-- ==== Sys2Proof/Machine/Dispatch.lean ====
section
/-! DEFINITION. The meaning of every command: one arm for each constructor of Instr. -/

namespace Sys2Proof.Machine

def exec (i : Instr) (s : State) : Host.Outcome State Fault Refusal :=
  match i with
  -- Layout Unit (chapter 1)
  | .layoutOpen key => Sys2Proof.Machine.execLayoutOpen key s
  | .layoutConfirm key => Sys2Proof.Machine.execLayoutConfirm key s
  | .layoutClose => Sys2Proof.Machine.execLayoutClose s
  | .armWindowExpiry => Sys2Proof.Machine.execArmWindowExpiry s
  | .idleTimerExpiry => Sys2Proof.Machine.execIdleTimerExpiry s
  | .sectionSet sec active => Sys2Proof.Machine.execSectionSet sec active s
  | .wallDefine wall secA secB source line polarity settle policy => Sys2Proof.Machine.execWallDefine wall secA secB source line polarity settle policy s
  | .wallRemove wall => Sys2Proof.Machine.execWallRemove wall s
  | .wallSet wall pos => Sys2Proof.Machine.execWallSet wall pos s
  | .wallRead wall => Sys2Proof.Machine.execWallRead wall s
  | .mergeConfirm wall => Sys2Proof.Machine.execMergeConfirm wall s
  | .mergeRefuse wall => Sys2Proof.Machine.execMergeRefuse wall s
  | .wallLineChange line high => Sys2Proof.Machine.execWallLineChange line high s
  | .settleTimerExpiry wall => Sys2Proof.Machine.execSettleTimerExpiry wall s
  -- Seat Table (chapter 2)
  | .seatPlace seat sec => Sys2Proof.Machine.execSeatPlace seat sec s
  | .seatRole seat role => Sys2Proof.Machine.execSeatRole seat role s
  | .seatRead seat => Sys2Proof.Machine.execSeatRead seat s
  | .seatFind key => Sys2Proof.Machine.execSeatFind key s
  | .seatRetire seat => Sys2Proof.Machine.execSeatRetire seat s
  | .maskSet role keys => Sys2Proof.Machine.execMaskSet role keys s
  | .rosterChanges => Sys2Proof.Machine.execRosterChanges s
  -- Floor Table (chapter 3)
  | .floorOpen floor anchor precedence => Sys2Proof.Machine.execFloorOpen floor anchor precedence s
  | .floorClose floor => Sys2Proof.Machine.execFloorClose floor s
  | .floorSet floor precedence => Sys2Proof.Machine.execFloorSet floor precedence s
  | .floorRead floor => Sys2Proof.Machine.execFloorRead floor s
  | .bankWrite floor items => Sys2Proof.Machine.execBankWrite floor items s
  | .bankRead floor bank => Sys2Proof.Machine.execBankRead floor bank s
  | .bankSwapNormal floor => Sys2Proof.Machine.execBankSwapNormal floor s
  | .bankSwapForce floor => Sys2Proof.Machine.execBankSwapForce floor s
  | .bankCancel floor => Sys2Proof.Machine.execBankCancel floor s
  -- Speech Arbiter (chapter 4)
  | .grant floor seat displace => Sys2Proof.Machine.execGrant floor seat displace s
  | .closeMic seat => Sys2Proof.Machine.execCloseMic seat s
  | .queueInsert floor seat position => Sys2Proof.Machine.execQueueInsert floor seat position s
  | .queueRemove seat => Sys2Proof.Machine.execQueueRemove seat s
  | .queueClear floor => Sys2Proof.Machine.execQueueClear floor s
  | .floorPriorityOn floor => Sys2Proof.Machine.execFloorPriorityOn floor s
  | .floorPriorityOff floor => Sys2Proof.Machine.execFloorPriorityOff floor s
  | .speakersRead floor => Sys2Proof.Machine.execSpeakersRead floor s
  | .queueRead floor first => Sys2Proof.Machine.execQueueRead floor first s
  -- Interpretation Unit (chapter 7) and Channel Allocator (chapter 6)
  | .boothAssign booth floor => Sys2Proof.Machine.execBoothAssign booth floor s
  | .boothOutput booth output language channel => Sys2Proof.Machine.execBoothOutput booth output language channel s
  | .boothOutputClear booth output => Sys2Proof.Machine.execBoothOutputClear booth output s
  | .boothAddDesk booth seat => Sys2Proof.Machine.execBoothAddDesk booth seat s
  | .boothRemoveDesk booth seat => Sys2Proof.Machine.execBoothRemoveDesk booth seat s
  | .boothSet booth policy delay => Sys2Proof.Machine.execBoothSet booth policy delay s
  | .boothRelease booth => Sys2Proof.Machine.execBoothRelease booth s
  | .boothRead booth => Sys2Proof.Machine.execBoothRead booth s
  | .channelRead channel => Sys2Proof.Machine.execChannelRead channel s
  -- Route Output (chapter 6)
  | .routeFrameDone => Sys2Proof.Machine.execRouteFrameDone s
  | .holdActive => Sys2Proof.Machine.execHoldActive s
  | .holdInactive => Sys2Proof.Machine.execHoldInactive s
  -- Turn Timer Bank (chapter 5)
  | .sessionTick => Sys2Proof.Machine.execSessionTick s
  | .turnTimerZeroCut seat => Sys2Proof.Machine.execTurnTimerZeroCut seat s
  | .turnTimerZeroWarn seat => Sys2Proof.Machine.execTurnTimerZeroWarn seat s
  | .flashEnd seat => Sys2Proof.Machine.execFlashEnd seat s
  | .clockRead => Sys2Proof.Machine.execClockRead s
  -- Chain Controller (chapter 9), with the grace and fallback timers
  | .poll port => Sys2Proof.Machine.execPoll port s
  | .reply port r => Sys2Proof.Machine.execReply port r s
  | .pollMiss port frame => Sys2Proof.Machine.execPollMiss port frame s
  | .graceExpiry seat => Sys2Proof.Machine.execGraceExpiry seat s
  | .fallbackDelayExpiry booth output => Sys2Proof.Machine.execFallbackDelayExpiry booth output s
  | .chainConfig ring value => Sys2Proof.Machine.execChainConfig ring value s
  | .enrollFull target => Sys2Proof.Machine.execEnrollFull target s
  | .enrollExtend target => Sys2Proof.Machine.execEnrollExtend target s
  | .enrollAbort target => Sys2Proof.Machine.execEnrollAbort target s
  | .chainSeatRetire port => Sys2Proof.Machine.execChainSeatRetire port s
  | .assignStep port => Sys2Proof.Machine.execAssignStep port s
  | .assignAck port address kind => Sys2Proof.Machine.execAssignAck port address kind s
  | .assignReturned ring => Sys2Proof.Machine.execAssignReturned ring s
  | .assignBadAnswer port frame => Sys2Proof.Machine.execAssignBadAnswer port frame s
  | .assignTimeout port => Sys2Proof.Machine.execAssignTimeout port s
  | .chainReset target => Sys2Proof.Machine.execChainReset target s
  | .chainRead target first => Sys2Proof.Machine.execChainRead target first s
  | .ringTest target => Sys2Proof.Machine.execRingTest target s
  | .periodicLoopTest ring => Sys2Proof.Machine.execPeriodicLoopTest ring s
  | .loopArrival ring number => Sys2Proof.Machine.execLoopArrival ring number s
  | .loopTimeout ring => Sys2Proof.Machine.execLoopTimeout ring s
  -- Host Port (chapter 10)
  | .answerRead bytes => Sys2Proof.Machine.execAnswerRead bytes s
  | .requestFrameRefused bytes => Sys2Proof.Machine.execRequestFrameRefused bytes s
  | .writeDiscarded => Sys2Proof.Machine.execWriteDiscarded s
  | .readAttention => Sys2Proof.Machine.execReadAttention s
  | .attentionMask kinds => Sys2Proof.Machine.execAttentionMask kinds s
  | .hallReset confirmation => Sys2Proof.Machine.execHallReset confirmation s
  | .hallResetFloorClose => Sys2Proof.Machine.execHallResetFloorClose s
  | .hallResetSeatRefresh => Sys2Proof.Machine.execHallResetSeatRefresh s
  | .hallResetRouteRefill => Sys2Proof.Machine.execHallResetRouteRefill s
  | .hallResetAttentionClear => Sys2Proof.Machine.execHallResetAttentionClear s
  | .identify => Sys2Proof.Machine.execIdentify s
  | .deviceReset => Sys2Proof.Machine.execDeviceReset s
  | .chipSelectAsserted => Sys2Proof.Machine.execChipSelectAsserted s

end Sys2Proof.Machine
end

● What you are asked to do:
Copy out the data above word for word, starting at its first line and ending with the line that contains "Sys2Proof.Machine.execLayoutOpen key s".

● Response to the exercise:
-- ==== Sys2Proof/Machine/Dispatch.lean ====
section
/-! DEFINITION. The meaning of every command: one arm for each constructor of Instr. -/

namespace Sys2Proof.Machine

def exec (i : Instr) (s : State) : Host.Outcome State Fault Refusal :=
  match i with
  -- Layout Unit (chapter 1)
  | .layoutOpen key => Sys2Proof.Machine.execLayoutOpen key s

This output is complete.